Freezing is the simplest way to save produce. It is important to freeze the produce as quickly as possible, and to do so in freeze-grade bags or other containers [18]. One problem to avoid is freezer burn, which can affect the taste and feel of food. To prevent this, use plastic bags, wraps or containers designed for the freezer. Good late-summer produce to freeze includes green beans, cabbage, apples and plums (Figure 3) [19].

Figure 3: A schematic illustration of overall freezing process.

Canning: There are two main ways to can produce canning of the product. Boiling hot water baths and pressure canning. A boiling water bath involves putting food in glass canning jars and then heating the jars in a pot of boiling water. The heat forces air from the glass jars and frees the food from bacteria and microorganisms. Then, seal the jars. This method works best with naturally acidic foods like fruits. Pressure canning food requires a pressure canner. The pressure canner should be based on the kind of cooking equipment and the amount of food. Good late-summer fruits for water bath canning include apples, berries, cherries, figs and peaches. Good foods for pressure canning include carrots, corn, okra and bell peppers (Figure 4).

Figure 4: Flow sheet for canning of fruit and vegetables.

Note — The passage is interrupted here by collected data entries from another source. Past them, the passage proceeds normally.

/-- `DIV` is read only (R18). -/
theorem writeReg_div (a : BitVec 12) (d : Word) (s : State) : (writeReg a d s).div = s.div := by
  cases hf : s.faulted with
  | true => rw [writeReg_faulted hf]
  | false =>
    cases hr : regAt a with
    | none => rw [writeReg_of_regAt_none hr]
    | some r =>
      obtain ⟨-, ⟨-, hdiv, -⟩, -⟩ := writeLocation_frame r d s
      rw [writeReg_of_regAt hf hr, hdiv]

/-- Settles O39: the elements of `DIV` are the divisors whole, and no register write reaches them. -/
theorem qsBuildGivesAllDivisors : Obligations.QsBuildGivesAllDivisors := by
  intro cls s h
  refine ⟨?_, _, exec_qsBuild h cls, buildDivisors_div_toNat cls s, fun a x => writeReg_div a x _⟩
  rw [← encode_qsBuild]
  exact decodeOfEncode (.qsBuild cls) rfl

end Sys2Proof.Machine

/-! PROOF. The zig-zag order (spec/45_zigzag_reorder.md): the table as the order of the diagonals (R100), the two
lookups (R104, R105), and the two reorderings (R106 to R108), after either of which `SCAN` and `QCO` hold the same values. -/

namespace Sys2Proof

theorem encode_zzFwd {u v : Nat} (hu : u < 8) (hv : v < 8) :
    encode (.zzFwd u v) = BitVec.ofNat 32 (0x50000000 + 8 * u + v) := by
  have hword : encode (.zzFwd u v) = BitVec.ofNat 32 0x50000000 ||| place u 3 3 ||| place v 0 3 := rfl
  rw [hword, ofNat_or_place hu (by omega), ofNat_or_place hv (by omega)]
  simp

theorem encode_zzInv {pos : Nat} (hpos : pos < 64) : encode (.zzInv pos) = BitVec.ofNat 32 (0x51000000 + pos) := by
  have hword : encode (.zzInv pos) = BitVec.ofNat 32 0x51000000 ||| place pos 0 6 := rfl
  rw [hword, ofNat_or_place hpos (by omega)]
  simp

end Sys2Proof

namespace Sys2Proof.Machine

variable {s : State}

/-! ### The order of the table -/

theorem unzigzag_zigzag_eq_lin (u v : Fin 8) : unzigzag (zigzag u v) = lin u v := by
  simpa using unzigzag_zigzag (lin u v)

/-- A number that orders the positions as R100 does: the diagonal first, then the way along it. -/
def diagonalRank (u v : Fin 8) : Nat :=
  8 * (u.val + v.val) + if (u.val + v.val) % 2 = 0 then 7 - u.val else u.val

theorem diagonalRank_lt_iff (u v u' v' : Fin 8) :
    diagonalRank u v < diagonalRank u' v' ↔
      u.val + v < u'.val + v' ∨
      (u.val + v = u'.val + v' ∧ if (u.val + v) % 2 = 0 then u'.val < u else u.val < u') := by
  unfold diagonalRank
  split_ifs <;> omega

/-- Along the scan positions the rank grows, since it grows at each of the 63 steps. -/
theorem diagonalRank_unzigzag_strictMono :
    StrictMono fun j : Fin 64 => diagonalRank (rowOf (unzigzag j)) (colOf (unzigzag j)) :=
  Fin.strictMono_iff_lt_succ.2 (by decide +kernel)

/-- `ZZ` numbers the positions in the order of R100. -/
theorem zigzag_lt_zigzag_iff (u v u' v' : Fin 8) :
    zigzag u v < zigzag u' v' ↔ diagonalRank u v < diagonalRank u' v' := by
  rw [← diagonalRank_unzigzag_strictMono.lt_iff_lt]
  simp only [unzigzag_zigzag_eq_lin, rowOf_lin, colOf_lin]
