-- ==== Sys2Proof/Machine/State.lean ====
section
/-!
DEFINITION. The state of the part as plain data, block by block, and its value after reset.
`Device` is every register, buffer, queue, flag and input level of the DE72; `State` adds the queue of
commands that wait.
-/

namespace Sys2Proof.Machine

/-! ### Stored bytes -/

/-- Addressed bytes in canonical form: strictly rising addresses, no entry equal to 00, which is what an
unlisted address reads as (the Data Window: R179, all 00; a data area: R76, cleared at allocation). -/
abbrev Mem := List Host.Cell

/-! ### Track formats and layouts (chapter 1) -/

/-- A track format (R1). `rate` is the data rate in bit/s; 0 stands for an encoding and rate code that
R180 does not list, which makes the format INVALID by R2 a). -/
structure TrackFormat where
  enc        : Encoding
  rate       : Nat
  sectors    : Nat
  sizeCode   : Nat
  firstR     : Nat
  gap3       : Nat
  interleave : Nat
  skew       : Nat
  rList      : Option (List Nat)
  deriving DecidableEq, Repr

/-- One entry of a layout's sector table (R13). -/
structure LayoutSector where
  start     : Nat
  number    : Nat
  logical   : Nat
  idMark    : Nat
  idEnd     : Nat
  dataMark  : Nat
  firstData : Nat
  dataCrc   : Nat
  deriving DecidableEq, Repr

/-- The layout of a track (R13). D is 128 × 2^N, and B is rate / 40 (R11). -/
structure Layout where
  enc      : Encoding
  rate     : Nat
  sectors  : Nat
  sizeCode : Nat
  gap3     : Nat
  gap4b    : Nat
  table    : List LayoutSector
  deriving DecidableEq, Repr

/-- The basis of a stream or of a capture: an encoding and a data rate (R99, R115). -/
structure Basis where
  enc  : Encoding
  rate : Nat
  deriving DecidableEq, Repr

/-- The head selector of an override entry (R3). -/
inductive HeadSelector where
  | head0
  | head1
  | both
  deriving DecidableEq, Repr

/-- An override table entry (R3). -/
structure OverrideEntry where
  firstCyl : Nat
  lastCyl  : Nat
  heads    : HeadSelector
  format   : TrackFormat
  deriving DecidableEq, Repr

/-- The geometry of an image (R3). -/
structure Geometry where
  base      : TrackFormat
  cylinders : Nat
  heads     : Nat
  overrides : List OverrideEntry
  deriving DecidableEq, Repr

/-- A track of a unit's mounted image: the key (unit, c, h) of 00_scope.md. -/
structure TrackKey where
  unit : UnitId
  cyl  : Nat
  head : Nat
  deriving DecidableEq, Repr

/-! ### Inputs and units (chapter 2) -/

/-- The levels of the input lines (2.11 and R135): true is asserted. -/
structure Lines where
  sel0       : Bool
  sel1       : Bool
  sel2       : Bool
  sel3       : Bool
  mota       : Bool
  motb       : Bool
  dir        : Bool
  side       : Bool
  wgate      : Bool
  cardDetect : Bool
  deriving DecidableEq, Repr

/-- What runs a unit's motor (R21). -/
inductive MotorSource where
  | mota
  | motb
  | select
  deriving DecidableEq, Repr

/-- What the ready/disk-change output reports (R21). -/
inductive LineMode where
  | ready
  | change
  deriving DecidableEq, Repr

/-- The unit record (R21). The last two fields are the model's own: `revDue` counts the wraps of the phase at speed
whose REVOLUTION_START step has not yet been taken (R30), `startUsed` marks that a pending change has applied at
the revolution start that is due, ahead of its REVOLUTION_START step (R159). -/
structure UnitRecord where
  enabled     : Bool
  selectLine  : SelectLine
  motorSource : MotorSource
  lineMode    : LineMode
  cylinder    : Nat
  side        : Bool
  motor       : Bool
  atSpeed     : Bool
  phase       : Nat
  spinUp      : Option Nat
  protect     : Bool
  latch       : Bool
  applied     : Bool
  lost        : Bool
  revDue      : Nat
  startUsed   : Bool
  deriving DecidableEq, Repr

/-! ### Image Map (chapter 3) -/

/-- The state of a mounted image's header (R58, R66). -/
inductive HeaderState where
  | clean
  | dirty
  | writing
  deriving DecidableEq, Repr

/-- A chain position (R52): card block, group index, descriptor index. -/
structure ChainPos where
  block : Nat
  group : Nat
  desc  : Nat
  deriving DecidableEq, Repr

/-- A DATA descriptor (R52). -/
structure Extent where
  start : Nat
  count : Nat
  deriving DecidableEq, Repr

/-- The Mount Record of an image (R58). -/
structure MountRecord where
  headerBlock : Nat
  headerCopy  : List Byte
  geometry    : Geometry
  readOnly    : Bool
  hasFlagMap  : Bool
  chainStart  : ChainPos
  trackOffset : List Nat
  sectorBase  : List Nat
  totalData   : Nat
  sectorCount : Nat
  flagMapLen  : Nat
  blocksNeeded : Nat
  spanLow     : Nat
  spanHigh    : Nat
  headerState : HeaderState
  reDirtied   : Bool
  deriving DecidableEq, Repr

/-- A lookup of a unit's list (R60, R61): the buffer that asks, the image block, how many blocks at most, and
the lookup's own fetch count. -/
structure Lookup where
  buffer  : Nat
  block   : Nat
  count   : Nat
  fetches : Nat
  deriving DecidableEq, Repr

/-- The Extent Window, the group buffer and the list of lookups of a unit (R59, R60). `fetching` says that the
first lookup waits for its group fetch. -/
structure ExtentWindow where
  entries  : List Extent
  base     : Nat
  next     : ChainPos
  endSeen  : Bool
  groupBuf : Option (Nat × List Byte)
  lookups  : List Lookup
  fetching : Bool
  deriving DecidableEq, Repr

/-! ### Track Buffer Pool (chapter 4) -/

/-- The five states of a buffer (R70). -/
inductive BufferState where
  | free
  | filling
  | clean
  | dirty
  | flushing
  deriving DecidableEq, Repr

/-- The flags of a sector (R71). -/
structure SectorFlags where
  deleted    : Bool
  dataCrcBad : Bool
  idCrcBad   : Bool
  noData     : Bool
  unreadable : Bool
  deriving DecidableEq, Repr

/-- A sector record (R71). -/
structure Sector where
  number   : Nat
  position : Nat
  logical  : Nat
  flags    : SectorFlags
  dirty    : Bool
  inFlush  : Bool
  deriving DecidableEq, Repr

/-- The kind of a block in a fill's or a flush's list: a fill reads data blocks and then flag-map blocks (R78);
a flush writes whole and partial blocks (R91). -/
inductive BlockKind where
  | data
  | flagMap
  | whole
  | partialBlock
  deriving DecidableEq, Repr

/-- An image block still to be read by a fill or written by a flush. -/
structure WorkBlock where
  image : Nat
  kind  : BlockKind
  deriving DecidableEq, Repr

/-- What a fill or a flush has outstanding (R78, R91): nothing, a lookup, a READ run or a WRITE run of so
many blocks from a card block. -/
inductive WorkStage where
  | next
  | lookup (count : Nat)
  | reading (card count : Nat)
  | writing (card count : Nat)
  deriving DecidableEq, Repr

/-- The work of a FILLING or FLUSHING buffer: blocks to do, what is outstanding, the bytes the READ of a
partial run returned (R91), and the blocks of runs and lookups that failed (R93). -/
structure Work where
  todo    : List WorkBlock
  stage   : WorkStage
  taken   : List Byte
  failed  : List Nat
  deriving DecidableEq, Repr

/-- A track buffer (R70). The purpose of a FILLING buffer is a view of the state (`Device.purpose`, R75). -/
structure TrackBuffer where
  state      : BufferState
  key        : Option TrackKey
  layout     : Option Layout
  sectors    : List Sector
  data       : Mem
  completion : Option Nat
  dirtySince : Option Nat
  reDirtied  : Bool
  evict      : Bool
  work       : Option Work
  deriving DecidableEq, Repr

/-- The purpose of a fill (R75). -/
inductive Purpose where
  | current
  | loader
  | prefetch
  deriving DecidableEq, Repr

/-- The pool: eight buffers, the LRU order (most recently used first), the write-back queue (oldest first) and
the wait list (oldest first). The purpose of a wait list entry is a view of the state (R77). -/
structure Pool where
  buffers : List TrackBuffer
  lru     : List Nat
  queue   : List Nat
  waits   : List TrackKey
  deriving DecidableEq, Repr

/-! ### Read Stream Generator (chapter 5) -/

/-- A section of a track (R101). -/
inductive StreamSection where
  | index
  | ident (k : Nat)
  | data (k : Nat)
  deriving DecidableEq, Repr

/-- The ID decision (R103). -/
structure IdDecision where
  c : Nat
  h : Nat
  r : Nat
  n : Nat
  complemented : Bool
  deriving DecidableEq, Repr

/-- The data decision (R104). -/
inductive DataDecision where
  | present
  | absent
  deriving DecidableEq, Repr

/-- The latch (R105): the data bytes, the mark byte and the two CRC bytes to deliver. -/
structure DataLatch where
  data : List Byte
  mark : Byte
  crc  : BitVec 16
  deriving DecidableEq, Repr

/-- The delivery record of a unit (R98). Mode and basis are views of the state (`Device.streamMode`,
`Device.streamBasis`). `slotEnd` is the model's own: the time at which the slot last
delivered, or left to be finished at a change of track or basis, ends. -/
structure Delivery where
  openSection  : Option StreamSection
  idDecision   : Option IdDecision
  dataDecision : Option DataDecision
  latch        : Option DataLatch
  slotEnd      : Option Nat
  deriving DecidableEq, Repr

/-- A byte on the read data line: its value, its encoding and rate, and whether it is sent with the broken clock
of R8. -/
structure StreamByte where
  value  : Byte
  basis  : Basis
  broken : Bool
  deriving DecidableEq, Repr

/-! ### Write Decoder (chapter 6) -/

/-- The state of a Capture Record outside EMPTY (R114). -/
inductive CaptureState where
  | capturing
  | pending
  deriving DecidableEq, Repr

/-- The kind of the mark that opened a captured field (R114). -/
inductive MarkKind where
  | index
  | ident
  | data
  | deleted
  deriving DecidableEq, Repr

/-- A captured field (R114): its mark kind, its mark slot and the bytes after the mark. `slots` holds the slot of each of
these bytes, which R115 finds from the phase; it is the model's own (notes/assumptions/7.md). -/
structure CapField where
  kind     : MarkKind
  markSlot : Nat
  bytes    : List Byte
  slots    : List Nat
  deriving DecidableEq, Repr

/-- The Capture Record of a unit outside EMPTY (R114). Phases are counted on from the start without wrapping;
the start slot and the end slot are views of `startPhase` and `lastPhase` at the basis rate.
`startTime` (when the capture began), `basisFixed` and `specials` (the special bytes of a mark that
is still coming in, newest first, with their phases) are the model's own. -/
structure Capture where
  state      : CaptureState
  key        : TrackKey
  startPhase : Nat
  startTime  : Nat
  basis      : Basis
  basisFixed : Bool
  lastPhase  : Option Nat
  fields     : List CapField
  capReached : Bool
  specials   : List (Nat × Byte × WireMode)
  deriving DecidableEq, Repr

/-! ### Card Controller (chapter 7) -/

/-- The card states (R134). -/
inductive CardState where
  | absent
  | initializing
  | ready
  | failed
  deriving DecidableEq, Repr

/-- The arbiter classes, highest first (R138). -/
inductive ArbClass where
  | a
  | b
  | c
  | d
  | e
  | f
  deriving DecidableEq, Repr

/-- The requesters of runs (R137). -/
inductive Requester where
  | window (u : UnitId)
  | buffer (i : Nat)
  | header (u : UnitId)
  | engine
  deriving DecidableEq, Repr

/-- READ or WRITE (R134). -/
inductive RunKind where
  | read
  | write
  deriving DecidableEq, Repr

/-- The work named in a report (R181). -/
inductive Operation where
  | fill
  | flush
  | fetch
  | capture
  | mount
  | loader
  | init
  | drive
  deriving DecidableEq, Repr

/-- A track location: cylinder and head, with R optional within it (R181). -/
structure TrackLoc where
  cyl  : Nat
  head : Nat
  r    : Option Nat
  deriving DecidableEq, Repr

/-- A waiting request (R137) with its time of request, and what a report about its run will carry (R143).
Its class is a view of the state (`Device.requestClass`), so that it follows its requester. -/
structure Request where
  who    : Requester
  kind   : RunKind
  block  : Nat
  count  : Nat
  time   : Nat
  op     : Operation
  unit   : Option UnitId
  track  : Option TrackLoc
  deriving DecidableEq, Repr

Pickling: There are many methods of preserving food in vinegar, salt brine or a similar mixture. Pickle whole vegetables, like green beans or okra are preserved by pickling. Another possibility is to make chutney or relishes. This is done by adding salt, pepper or other seasonings to small, cut pieces of vegetables. Good late-summer foods to pickle include cucumbers, hot chili peppers, watermelon rinds and eggplants.

Drying: A final way to preserve food is by drying it. When drying, try to find specific directions for each food to ensure quality and safety. Drying methods include air drying, oven drying and using a dehydrator. A dehydrator is probably the best choice. Good late-summer produce to dehydrate includes apples, mushrooms, grapes and hot and sweet peppers.

Packaging: Packaging contributes greatly to efficient marketing of fruits and vegetables.

• Serves as an efficient handling unit.
• Provides convenient warehouse or home storage unit.
• Protects quality and reduces waste by avoiding mechanical damage, reducing moisture loss, providing beneficial modified atmosphere, providing clean or sanitary produce, and preventing pilferage.
• Provides service and sales motivation.
• Reduces cost of transport and marketing.
• Facilitates use of new modes of transportation.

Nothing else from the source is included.